Integration with DataForSEO

Combine with DataForSEO for real SERP analysis:
from data_sources.modules.dataforseo import DataForSEO
from data_sources.modules.content_length_comparator import compare_content_length

# Step 1: Get SERP data
dfs = DataForSEO()
serp_data = dfs.get_serp_data("how to start a podcast")

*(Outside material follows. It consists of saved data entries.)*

/-! ### `replaceRecord` -/

@[simp] theorem replaceRecord_power (st : Station) (seat : Seat) (g : SeatRecord → SeatRecord) : (replaceRecord st seat g s).power = s.power := rfl
@[simp] theorem replaceRecord_straps (st : Station) (seat : Seat) (g : SeatRecord → SeatRecord) : (replaceRecord st seat g s).straps = s.straps := rfl
@[simp] theorem replaceRecord_line (st : Station) (seat : Seat) (g : SeatRecord → SeatRecord) : (replaceRecord st seat g s).line = s.line := rfl
@[simp] theorem replaceRecord_sched (st : Station) (seat : Seat) (g : SeatRecord → SeatRecord) : (replaceRecord st seat g s).sched = s.sched := rfl
@[simp] theorem replaceRecord_store (st : Station) (seat : Seat) (g : SeatRecord → SeatRecord) : (replaceRecord st seat g s).store = s.store := rfl
@[simp] theorem replaceRecord_panel (st : Station) (seat : Seat) (g : SeatRecord → SeatRecord) : (replaceRecord st seat g s).panel = s.panel := rfl
@[simp] theorem replaceRecord_clock (st : Station) (seat : Seat) (g : SeatRecord → SeatRecord) : (replaceRecord st seat g s).clock = s.clock := rfl
@[simp] theorem replaceRecord_engine (st : Station) (seat : Seat) (g : SeatRecord → SeatRecord) : (replaceRecord st seat g s).engine = s.engine := rfl
@[simp] theorem replaceRecord_buzz (st : Station) (seat : Seat) (g : SeatRecord → SeatRecord) : (replaceRecord st seat g s).buzz = s.buzz := rfl
@[simp] theorem replaceRecord_poll (st : Station) (seat : Seat) (g : SeatRecord → SeatRecord) : (replaceRecord st seat g s).poll = s.poll := rfl
@[simp] theorem replaceRecord_score (st : Station) (seat : Seat) (g : SeatRecord → SeatRecord) : (replaceRecord st seat g s).score = { s.score with
      records := s.score.records.map fun r => if r.station = st ∧ r.seat = seat then g r else r } := rfl
@[simp] theorem replaceRecord_roster (st : Station) (seat : Seat) (g : SeatRecord → SeatRecord) : (replaceRecord st seat g s).roster = s.roster := rfl
@[simp] theorem replaceRecord_link (st : Station) (seat : Seat) (g : SeatRecord → SeatRecord) : (replaceRecord st seat g s).link = s.link := rfl
@[simp] theorem replaceRecord_pending (st : Station) (seat : Seat) (g : SeatRecord → SeatRecord) : (replaceRecord st seat g s).pending = s.pending := rfl

/-! ### `setEntry` -/

@[simp] theorem setEntry_power (st : Station) (e : RosterEntry) : (setEntry st e s).power = s.power := rfl
@[simp] theorem setEntry_straps (st : Station) (e : RosterEntry) : (setEntry st e s).straps = s.straps := rfl
@[simp] theorem setEntry_line (st : Station) (e : RosterEntry) : (setEntry st e s).line = s.line := rfl
@[simp] theorem setEntry_sched (st : Station) (e : RosterEntry) : (setEntry st e s).sched = s.sched := rfl
@[simp] theorem setEntry_store (st : Station) (e : RosterEntry) : (setEntry st e s).store = s.store := rfl
@[simp] theorem setEntry_panel (st : Station) (e : RosterEntry) : (setEntry st e s).panel = s.panel := rfl
@[simp] theorem setEntry_clock (st : Station) (e : RosterEntry) : (setEntry st e s).clock = s.clock := rfl
@[simp] theorem setEntry_engine (st : Station) (e : RosterEntry) : (setEntry st e s).engine = s.engine := rfl
@[simp] theorem setEntry_buzz (st : Station) (e : RosterEntry) : (setEntry st e s).buzz = s.buzz := rfl
@[simp] theorem setEntry_poll (st : Station) (e : RosterEntry) : (setEntry st e s).poll = s.poll := rfl
@[simp] theorem setEntry_score (st : Station) (e : RosterEntry) : (setEntry st e s).score = s.score := rfl
@[simp] theorem setEntry_roster (st : Station) (e : RosterEntry) : (setEntry st e s).roster = { s.roster with entries := putAt s.roster.entries st e } := rfl
@[simp] theorem setEntry_link (st : Station) (e : RosterEntry) : (setEntry st e s).link = s.link := rfl
@[simp] theorem setEntry_pending (st : Station) (e : RosterEntry) : (setEntry st e s).pending = s.pending := rfl

/-! ### `markAbsent` -/

@[simp] theorem markAbsent_power (marks : List Byte) : (markAbsent marks s).power = s.power := by simp [markAbsent]
@[simp] theorem markAbsent_straps (marks : List Byte) : (markAbsent marks s).straps = s.straps := by simp [markAbsent]
@[simp] theorem markAbsent_line (marks : List Byte) : (markAbsent marks s).line = s.line := by simp [markAbsent]
@[simp] theorem markAbsent_sched (marks : List Byte) : (markAbsent marks s).sched = s.sched := by simp [markAbsent]
@[simp] theorem markAbsent_store (marks : List Byte) : (markAbsent marks s).store = s.store := by simp [markAbsent]
@[simp] theorem markAbsent_panel (marks : List Byte) : (markAbsent marks s).panel = s.panel := by simp [markAbsent]
@[simp] theorem markAbsent_clock (marks : List Byte) : (markAbsent marks s).clock = s.clock := by simp [markAbsent]
@[simp] theorem markAbsent_engine (marks : List Byte) : (markAbsent marks s).engine = s.engine := by simp [markAbsent]
@[simp] theorem markAbsent_buzz (marks : List Byte) : (markAbsent marks s).buzz = s.buzz := by simp [markAbsent]
@[simp] theorem markAbsent_poll (marks : List Byte) : (markAbsent marks s).poll = s.poll := by simp [markAbsent]
@[simp] theorem markAbsent_score (marks : List Byte) : (markAbsent marks s).score = s.score := by simp [markAbsent]
@[simp] theorem markAbsent_link (marks : List Byte) : (markAbsent marks s).link = s.link := by simp [markAbsent]
@[simp] theorem markAbsent_pending (marks : List Byte) : (markAbsent marks s).pending = s.pending := by simp [markAbsent]

/-! ### `hold` -/

@[simp] theorem hold_power (p : Power) : (hold p s).power = p := rfl
@[simp] theorem hold_straps (p : Power) : (hold p s).straps = s.straps := rfl
@[simp] theorem hold_line (p : Power) : (hold p s).line = { s.line with tx := .silent, rx := stopDriving s.line.rx } := rfl
@[simp] theorem hold_sched (p : Power) : (hold p s).sched = s.sched := rfl
@[simp] theorem hold_store (p : Power) : (hold p s).store = s.store := rfl
@[simp] theorem hold_panel (p : Power) : (hold p s).panel = s.panel := rfl
@[simp] theorem hold_clock (p : Power) : (hold p s).clock = s.clock := rfl
@[simp] theorem hold_engine (p : Power) : (hold p s).engine = s.engine := rfl
@[simp] theorem hold_buzz (p : Power) : (hold p s).buzz = s.buzz := rfl
@[simp] theorem hold_poll (p : Power) : (hold p s).poll = s.poll := rfl
@[simp] theorem hold_score (p : Power) : (hold p s).score = s.score := rfl
@[simp] theorem hold_roster (p : Power) : (hold p s).roster = s.roster := rfl
@[simp] theorem hold_link (p : Power) : (hold p s).link = { s.link with rx := .hunt, tx := .idle } := rfl
@[simp] theorem hold_pending (p : Power) : (hold p s).pending = s.pending := rfl

end Sys2Proof.Machine
end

# Step 2: Extract organic results
organic_results = [
    {
        'url': result['url'],
        'domain': result['domain'],
        'title': result['title']
    }
    for result in serp_data['organic'][:10]
]

# Step 3: Compare content length
result = compare_content_length(
    keyword="how to start a podcast",
    your_word_count=2200,
    serp_results=organic_results,
    fetch_content=True
)

print(f"Recommended optimal: {result['recommendation']['recommended_optimal']} words")
print(f"Your status: {result['recommendation']['your_status']}")

Content Extraction

The comparator intelligently extracts main content:
  1. Removes noise: Strips script, style, nav, footer, header, aside elements
  2. Finds main content: Looks for article, main, .content, .post, .entry-content
  3. Counts real words: Only counts words with 2+ characters
  4. Handles failures: Silently skips pages that fail to fetch
# The analyzer automatically handles content extraction
result = comparator.analyze(
    keyword="your keyword",
    serp_results=serp_results,
    fetch_content=True  # Automatically fetches and extracts content
)

Real-World Example

Complete workflow:
from data_sources.modules.content_length_comparator import compare_content_length

# SERP data from DataForSEO
serp_results = [
    {'url': 'https://example1.com/podcast-guide', 'domain': 'example1.com', 'title': 'Ultimate Podcast Guide'},
    {'url': 'https://example2.com/start-podcast', 'domain': 'example2.com', 'title': 'How to Start a Podcast'},
    {'url': 'https://example3.com/podcast-101', 'domain': 'example3.com', 'title': 'Podcasting 101'},
    # ... more results
]

# Your article is 2200 words
result = compare_content_length(
    keyword="how to start a podcast",
    your_word_count=2200,
    serp_results=serp_results
)

# Print report
print("=== Content Length Analysis ===")
print(f"\nKeyword: {result['keyword']}")
print(f"Competitors analyzed: {result['competitors_analyzed']}")
print(f"Your word count: {result['your_word_count']}")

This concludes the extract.